Бог, давая шанс раскаяться и попросить прощения, отыскал глупцов и спросил, сначала у мужчины: «Зачем? Зачем, глупый человек, ты растоптал полноту счастья? Неужели наслаждение радостью не есть счастье?» И вот этот первопроходец по миру греха прячет свой испачканный нос и пытается обмануть Бога, или, переводя на язык психологии, пытается обмануть самого себя, совесть свою: «Это не я! Это все она — женщина, которую Ты же мне дал!» Вот как ловко ушел от ответственности наш первый прародитель. Не просто «не я», а Ты виноват, Господи. Женщину дал мне лукавую, она меня сгубила. А мой нос чист. Говорит мужчина с измазанным носом. Вздохнул Создатель и пошел искать лукавую даму. Нашел. Может быть, она раскается? Неужели Бог столь наивен? Нет, конечно. Но в раю должен быть порядок. Спрашивает у носительнице всех благ: «Зачем? Тебе счастья не нужно? Ты не хочешь наслаждаться радостью?» И она вместо «прости, Боже», отвечает, пряча испачканный нос: «Это не я. Это змей-искуситель. Он виноват!». Вот, собственно, картина нашего мира — от прародителей до нас. Не мы виноваты в том, что живем без радости. Это искуситель, женщина, отец, Создатель. Это они виноваты в нашем безумии? Как не согласиться с мыслью аввы Дорофея? Человек безумен. Не умеет наслаждаться радостью.

Красота или ум?

Помышления суть начало, от них происходят слова и деятельность — слова, потому что они или дают благодать слышащим, или бывают словами гнилыми и служат соблазном для других, растлевают мысли и сердца других».

Святой праведный Иоанн Кронштадтский.

Недавно произошел диалог со знакомым писателем. Крепкий философский ум его допускает религиозность человека лишь как экзистенциальную защиту от скорбей мира сего.

Привлек его пост в социальной сети:

«… убивают не просто несчастья, а некрасивые, унизительные несчастья. Но если изобразить эти же страдания красивыми, отыскать им высокое, пускай иллюзорное, оправдание, чем и занимается искусство, то несчастный наполовину спасен. Вот зачем нужна художественная литература»

Под этим постом я написал: «Слово вообще бы в идеале должно врачевать. Но на деле чаще наоборот. Литература калечит».

«Та, которую я люблю, врачует», — ответил он.

«Все ли любят то, что любим мы?» — спросил я.

«Нет, конечно, — ответил он. — Но в какой-то глубине мы все похожи».

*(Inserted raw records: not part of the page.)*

-- ==== Sys2Proof/Syntax.lean ====
section
/-! DEFINITION. The commands, the command triple, assembler lines and pseudo-instructions (spec/30_encoding.md). -/

namespace Sys2Proof

/-- The eleven commands, one constructor per row of spec/opcode_table.json (30_encoding.md R74). A command carries no
operand: "There is no immediate field: the command word carries no data" (R73); operands are on the buses OPA, OPB. -/
inductive Instr where
  /-- INIT.X, 0x01 -/
  | initX
  /-- INIT.S, 0x11 -/
  | initS
  /-- INIT.D, 0x21 -/
  | initD
  /-- NEXT, 0x02 -/
  | next
  /-- NEXT2, 0x03 -/
  | next2
  /-- JUMP, 0x04 -/
  | jump
  /-- FILL, 0x05 -/
  | fill
  /-- PEEK, 0x06 -/
  | peek
  /-- RDSTATE, 0x07 -/
  | rdstate
  /-- RDINC, 0x08 -/
  | rdinc
  /-- RESTORE, 0x09 -/
  | restore
deriving DecidableEq, Repr

/-- Every command, in the order of the table of R74. -/
def Instr.all : List Instr :=
  [.initX, .initS, .initD, .next, .next2, .jump, .fill, .peek, .rdstate, .rdinc, .restore]

/-- Which operand buses a command reads (30_encoding.md R72). -/
inductive Format where
  | n
  | a
  | ab
deriving DecidableEq, Repr

/-- The format column of R72. -/
def Instr.format : Instr → Format
  | .initX => .ab
  | .initS => .a
  | .initD => .n
  | .next => .n
  | .next2 => .n
  | .jump => .a
  | .fill => .a
  | .peek => .n
  | .rdstate => .n
  | .rdinc => .n
  | .restore => .ab

/-- The format reads OPA. -/
def Format.readsOpa : Format → Bool
  | .n => false
  | .a => true
  | .ab => true

/-- The format reads OPB. -/
def Format.readsOpb : Format → Bool
  | .n => false
  | .a => false
  | .ab => true

/-- The mnemonic of R74. -/
def Instr.mnemonic : Instr → String
  | .initX => "INIT.X"
  | .initS => "INIT.S"
  | .initD => "INIT.D"
  | .next => "NEXT"
  | .next2 => "NEXT2"
  | .jump => "JUMP"
  | .fill => "FILL"
  | .peek => "PEEK"
  | .rdstate => "RDSTATE"
  | .rdinc => "RDINC"
  | .restore => "RESTORE"

/-- A command as it stands on the ports: the triple (CMD : 8, OPA : W, OPB : W) of 30_encoding.md R70. -/
structure Command (w : Nat) where
  cmd : CmdWord
  opa : BitVec w
  opb : BitVec w
deriving DecidableEq, Repr

/-- An assembler line `MNEMONIC [opa [, opb]]`: operands are unsigned integers (30_encoding.md R80); an operand the
command does not read is 0. Which lines are well formed at a width is in WellFormed.lean. -/
structure Line where
  instr : Instr
  opa : Nat
  opb : Nat
deriving DecidableEq, Repr

/-- The pseudo-instructions of 30_encoding.md R81. -/
inductive Pseudo where
  /-- `SEEDS v, s` -/
  | seeds (v s : Nat)
  /-- `SEED v` -/
  | seed (v : Nat)
  /-- `SEEDD` -/
  | seedd
  /-- `STEP` -/
  | step
  /-- `BACK c` -/
  | back (c : Nat)
  /-- `NEXT32` -/
  | next32
  /-- `NEXT64` -/
  | next64
deriving DecidableEq, Repr

end Sys2Proof
end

«Согласен, — написал я. — Опасность только в том, что похожесть наша может быть связана с самыми примитивными желаниями.»

В результате пришли к выводу: слово способно лечить. Прибавлю от себя: считаю, что только в этом и может быть смысл литературы. Зачем она нужна, если слова калечат? Но как определить тот состав слов, одни из которых действуют во благо, другие во вред? Кто это может определить и как? По каким критериям?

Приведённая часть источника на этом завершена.